EXERCISE GOAL: If a line in the data below contains the word "rpoison", copy it out.

Collected data entries
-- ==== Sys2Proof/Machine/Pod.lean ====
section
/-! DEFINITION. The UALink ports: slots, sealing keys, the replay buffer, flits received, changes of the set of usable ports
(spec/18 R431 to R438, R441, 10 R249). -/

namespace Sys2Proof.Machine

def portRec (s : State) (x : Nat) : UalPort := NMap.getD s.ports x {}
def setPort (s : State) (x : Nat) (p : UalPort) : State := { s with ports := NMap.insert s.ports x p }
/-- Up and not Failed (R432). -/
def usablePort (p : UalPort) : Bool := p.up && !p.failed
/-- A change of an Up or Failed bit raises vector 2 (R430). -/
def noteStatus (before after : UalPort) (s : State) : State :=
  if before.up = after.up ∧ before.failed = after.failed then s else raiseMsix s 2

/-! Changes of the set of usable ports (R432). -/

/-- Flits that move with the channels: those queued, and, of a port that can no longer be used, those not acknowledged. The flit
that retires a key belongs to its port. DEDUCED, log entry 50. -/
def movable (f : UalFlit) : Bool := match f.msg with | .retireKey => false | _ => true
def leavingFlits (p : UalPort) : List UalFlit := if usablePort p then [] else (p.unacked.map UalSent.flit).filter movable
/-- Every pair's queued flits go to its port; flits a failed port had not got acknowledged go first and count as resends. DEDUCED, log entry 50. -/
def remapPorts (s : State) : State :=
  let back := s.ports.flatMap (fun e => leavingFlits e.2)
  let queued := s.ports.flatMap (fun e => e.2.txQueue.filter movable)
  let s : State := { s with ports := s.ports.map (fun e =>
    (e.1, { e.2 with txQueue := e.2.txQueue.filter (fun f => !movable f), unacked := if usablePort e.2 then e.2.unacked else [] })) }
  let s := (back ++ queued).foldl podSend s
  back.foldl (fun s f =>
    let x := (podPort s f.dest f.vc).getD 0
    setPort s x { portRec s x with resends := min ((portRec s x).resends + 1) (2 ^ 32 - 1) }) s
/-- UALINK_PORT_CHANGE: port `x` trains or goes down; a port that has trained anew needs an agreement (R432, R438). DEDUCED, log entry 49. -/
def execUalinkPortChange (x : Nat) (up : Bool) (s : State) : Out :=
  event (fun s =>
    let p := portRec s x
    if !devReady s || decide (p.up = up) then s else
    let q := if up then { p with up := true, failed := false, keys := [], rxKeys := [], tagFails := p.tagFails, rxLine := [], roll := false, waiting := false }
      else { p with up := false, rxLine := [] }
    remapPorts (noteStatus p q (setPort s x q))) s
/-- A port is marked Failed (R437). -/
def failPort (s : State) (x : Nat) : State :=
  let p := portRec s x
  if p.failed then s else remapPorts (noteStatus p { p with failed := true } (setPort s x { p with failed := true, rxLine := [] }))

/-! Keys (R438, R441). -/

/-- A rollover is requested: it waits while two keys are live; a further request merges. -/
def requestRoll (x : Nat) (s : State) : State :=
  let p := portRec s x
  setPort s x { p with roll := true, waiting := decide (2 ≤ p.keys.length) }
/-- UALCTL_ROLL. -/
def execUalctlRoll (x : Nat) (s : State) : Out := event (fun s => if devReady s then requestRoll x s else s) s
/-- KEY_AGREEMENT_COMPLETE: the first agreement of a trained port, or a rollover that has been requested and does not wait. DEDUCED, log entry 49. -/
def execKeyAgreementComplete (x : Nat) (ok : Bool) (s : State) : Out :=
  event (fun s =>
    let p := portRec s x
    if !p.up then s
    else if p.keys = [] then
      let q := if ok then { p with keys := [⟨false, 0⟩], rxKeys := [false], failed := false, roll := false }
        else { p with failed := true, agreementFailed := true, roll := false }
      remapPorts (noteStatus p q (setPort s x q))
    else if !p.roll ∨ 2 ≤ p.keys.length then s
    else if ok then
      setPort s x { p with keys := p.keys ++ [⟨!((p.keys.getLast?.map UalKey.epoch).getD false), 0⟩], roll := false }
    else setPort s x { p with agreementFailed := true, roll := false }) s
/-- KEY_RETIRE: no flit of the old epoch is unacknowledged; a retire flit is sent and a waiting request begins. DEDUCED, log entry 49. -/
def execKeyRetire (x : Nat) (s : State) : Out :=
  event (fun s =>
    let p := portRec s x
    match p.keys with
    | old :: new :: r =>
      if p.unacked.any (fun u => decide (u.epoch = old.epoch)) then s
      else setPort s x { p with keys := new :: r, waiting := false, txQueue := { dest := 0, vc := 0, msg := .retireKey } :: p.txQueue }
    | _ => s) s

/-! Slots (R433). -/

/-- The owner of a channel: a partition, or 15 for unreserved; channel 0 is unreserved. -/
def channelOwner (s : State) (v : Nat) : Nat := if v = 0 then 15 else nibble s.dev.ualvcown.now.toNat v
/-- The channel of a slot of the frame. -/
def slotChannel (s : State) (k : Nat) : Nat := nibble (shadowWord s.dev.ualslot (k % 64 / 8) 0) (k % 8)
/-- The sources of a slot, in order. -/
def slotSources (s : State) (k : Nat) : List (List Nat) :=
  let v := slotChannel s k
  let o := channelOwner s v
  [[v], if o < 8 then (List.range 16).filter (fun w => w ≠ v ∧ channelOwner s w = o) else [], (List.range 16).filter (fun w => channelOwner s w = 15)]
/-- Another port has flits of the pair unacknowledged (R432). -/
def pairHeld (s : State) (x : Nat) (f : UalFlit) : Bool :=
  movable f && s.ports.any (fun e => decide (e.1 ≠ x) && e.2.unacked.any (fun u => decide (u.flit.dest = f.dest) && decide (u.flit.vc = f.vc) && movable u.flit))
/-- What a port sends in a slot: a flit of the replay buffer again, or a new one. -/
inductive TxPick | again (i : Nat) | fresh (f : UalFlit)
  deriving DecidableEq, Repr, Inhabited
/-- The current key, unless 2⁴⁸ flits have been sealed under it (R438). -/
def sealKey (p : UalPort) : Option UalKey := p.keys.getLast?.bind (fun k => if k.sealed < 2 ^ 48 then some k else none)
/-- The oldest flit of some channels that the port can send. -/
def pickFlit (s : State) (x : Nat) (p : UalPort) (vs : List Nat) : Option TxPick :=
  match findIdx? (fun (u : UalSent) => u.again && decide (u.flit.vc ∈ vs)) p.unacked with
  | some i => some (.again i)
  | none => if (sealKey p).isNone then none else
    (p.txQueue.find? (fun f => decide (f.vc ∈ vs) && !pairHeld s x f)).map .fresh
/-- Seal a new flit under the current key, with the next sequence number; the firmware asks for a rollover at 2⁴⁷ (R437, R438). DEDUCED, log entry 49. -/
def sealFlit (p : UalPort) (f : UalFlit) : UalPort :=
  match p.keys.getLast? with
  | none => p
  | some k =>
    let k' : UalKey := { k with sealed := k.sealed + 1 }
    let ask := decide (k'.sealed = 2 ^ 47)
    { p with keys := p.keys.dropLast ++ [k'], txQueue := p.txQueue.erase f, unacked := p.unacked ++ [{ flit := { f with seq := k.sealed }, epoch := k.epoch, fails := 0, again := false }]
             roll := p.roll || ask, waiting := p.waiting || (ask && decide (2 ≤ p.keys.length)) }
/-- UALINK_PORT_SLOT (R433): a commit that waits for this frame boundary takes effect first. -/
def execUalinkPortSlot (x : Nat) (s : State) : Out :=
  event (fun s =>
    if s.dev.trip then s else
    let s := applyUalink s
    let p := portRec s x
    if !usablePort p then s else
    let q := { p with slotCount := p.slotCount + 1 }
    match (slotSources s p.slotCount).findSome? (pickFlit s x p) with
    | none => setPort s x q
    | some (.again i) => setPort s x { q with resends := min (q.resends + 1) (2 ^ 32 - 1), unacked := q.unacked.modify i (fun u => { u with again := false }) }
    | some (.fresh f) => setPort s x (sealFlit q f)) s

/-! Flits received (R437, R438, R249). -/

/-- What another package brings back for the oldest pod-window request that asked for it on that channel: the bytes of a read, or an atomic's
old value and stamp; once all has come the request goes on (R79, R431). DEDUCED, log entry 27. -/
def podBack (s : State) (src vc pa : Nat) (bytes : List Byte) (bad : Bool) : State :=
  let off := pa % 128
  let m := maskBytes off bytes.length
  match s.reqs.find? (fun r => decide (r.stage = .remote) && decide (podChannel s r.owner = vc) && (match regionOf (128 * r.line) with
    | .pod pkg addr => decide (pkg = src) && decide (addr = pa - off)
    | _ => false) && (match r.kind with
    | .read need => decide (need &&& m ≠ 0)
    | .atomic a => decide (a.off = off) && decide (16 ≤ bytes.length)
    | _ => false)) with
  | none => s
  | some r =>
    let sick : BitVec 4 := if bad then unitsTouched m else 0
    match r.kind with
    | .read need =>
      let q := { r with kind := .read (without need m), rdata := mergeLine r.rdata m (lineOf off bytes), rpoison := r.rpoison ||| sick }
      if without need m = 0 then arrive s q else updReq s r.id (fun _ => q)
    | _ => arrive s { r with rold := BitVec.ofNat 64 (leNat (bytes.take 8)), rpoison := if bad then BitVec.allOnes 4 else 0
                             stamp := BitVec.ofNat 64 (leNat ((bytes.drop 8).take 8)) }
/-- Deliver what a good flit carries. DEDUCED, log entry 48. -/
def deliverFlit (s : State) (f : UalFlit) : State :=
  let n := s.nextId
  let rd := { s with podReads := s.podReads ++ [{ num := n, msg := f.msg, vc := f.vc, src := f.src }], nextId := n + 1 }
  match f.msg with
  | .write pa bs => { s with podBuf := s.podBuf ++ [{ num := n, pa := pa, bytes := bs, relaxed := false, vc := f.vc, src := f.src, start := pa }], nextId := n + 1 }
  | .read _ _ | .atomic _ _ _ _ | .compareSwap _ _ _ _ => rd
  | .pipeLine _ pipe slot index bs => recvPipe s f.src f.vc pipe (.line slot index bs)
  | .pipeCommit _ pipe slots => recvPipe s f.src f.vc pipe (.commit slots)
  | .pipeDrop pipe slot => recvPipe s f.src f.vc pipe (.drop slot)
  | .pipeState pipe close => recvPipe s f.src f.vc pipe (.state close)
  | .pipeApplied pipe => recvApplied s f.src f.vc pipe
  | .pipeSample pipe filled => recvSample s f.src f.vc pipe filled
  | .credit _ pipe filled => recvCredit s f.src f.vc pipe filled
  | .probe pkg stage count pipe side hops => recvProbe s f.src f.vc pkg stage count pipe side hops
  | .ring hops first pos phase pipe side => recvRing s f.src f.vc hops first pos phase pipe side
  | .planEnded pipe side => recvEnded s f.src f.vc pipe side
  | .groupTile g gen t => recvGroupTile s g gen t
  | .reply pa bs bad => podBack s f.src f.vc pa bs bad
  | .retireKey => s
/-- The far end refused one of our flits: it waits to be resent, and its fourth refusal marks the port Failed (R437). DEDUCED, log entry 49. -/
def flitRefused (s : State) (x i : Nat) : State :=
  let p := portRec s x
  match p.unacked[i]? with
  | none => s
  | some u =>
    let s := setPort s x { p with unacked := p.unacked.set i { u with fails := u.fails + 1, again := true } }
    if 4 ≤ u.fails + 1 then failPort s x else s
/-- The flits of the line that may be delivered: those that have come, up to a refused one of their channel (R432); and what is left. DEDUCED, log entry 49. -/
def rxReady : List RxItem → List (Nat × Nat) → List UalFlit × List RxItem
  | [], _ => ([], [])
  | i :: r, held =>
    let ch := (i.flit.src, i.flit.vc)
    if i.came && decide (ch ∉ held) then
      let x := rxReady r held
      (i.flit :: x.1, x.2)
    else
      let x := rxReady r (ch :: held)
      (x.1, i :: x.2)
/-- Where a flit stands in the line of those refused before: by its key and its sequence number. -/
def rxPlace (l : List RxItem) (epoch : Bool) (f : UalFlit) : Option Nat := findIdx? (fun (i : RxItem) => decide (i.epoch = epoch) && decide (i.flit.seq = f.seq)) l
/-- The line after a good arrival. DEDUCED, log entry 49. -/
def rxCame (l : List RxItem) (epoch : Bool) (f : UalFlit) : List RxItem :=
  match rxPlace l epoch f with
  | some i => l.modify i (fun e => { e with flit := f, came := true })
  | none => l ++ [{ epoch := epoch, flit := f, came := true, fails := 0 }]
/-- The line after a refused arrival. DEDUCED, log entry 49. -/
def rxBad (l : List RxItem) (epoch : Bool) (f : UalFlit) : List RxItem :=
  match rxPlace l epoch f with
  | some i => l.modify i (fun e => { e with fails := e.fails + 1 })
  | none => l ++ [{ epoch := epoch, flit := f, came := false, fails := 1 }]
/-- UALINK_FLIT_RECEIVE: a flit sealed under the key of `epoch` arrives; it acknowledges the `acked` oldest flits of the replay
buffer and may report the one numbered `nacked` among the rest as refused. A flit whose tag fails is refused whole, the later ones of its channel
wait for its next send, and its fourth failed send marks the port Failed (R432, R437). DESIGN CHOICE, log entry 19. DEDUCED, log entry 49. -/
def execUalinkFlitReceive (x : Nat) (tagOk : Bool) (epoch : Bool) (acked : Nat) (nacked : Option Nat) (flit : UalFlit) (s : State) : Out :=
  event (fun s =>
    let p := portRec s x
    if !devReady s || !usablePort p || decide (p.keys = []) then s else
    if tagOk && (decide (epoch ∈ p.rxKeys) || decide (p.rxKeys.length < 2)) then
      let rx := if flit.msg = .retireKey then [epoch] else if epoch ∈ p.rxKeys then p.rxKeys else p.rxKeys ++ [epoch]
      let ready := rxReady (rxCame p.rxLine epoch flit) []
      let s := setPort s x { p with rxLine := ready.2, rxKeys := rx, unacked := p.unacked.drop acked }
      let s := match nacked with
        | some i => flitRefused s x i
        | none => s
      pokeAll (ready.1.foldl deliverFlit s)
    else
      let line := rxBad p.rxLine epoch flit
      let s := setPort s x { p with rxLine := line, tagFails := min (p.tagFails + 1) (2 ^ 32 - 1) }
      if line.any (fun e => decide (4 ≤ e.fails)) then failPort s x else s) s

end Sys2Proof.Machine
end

RESULT BELOW:
      let q := { r with kind := .read (without need m), rdata := mergeLine r.rdata m (lineOf off bytes), rpoison := r.rpoison ||| sick }
    | _ => arrive s { r with rold := BitVec.ofNat 64 (leNat (bytes.take 8)), rpoison := if bad then BitVec.allOnes 4 else 0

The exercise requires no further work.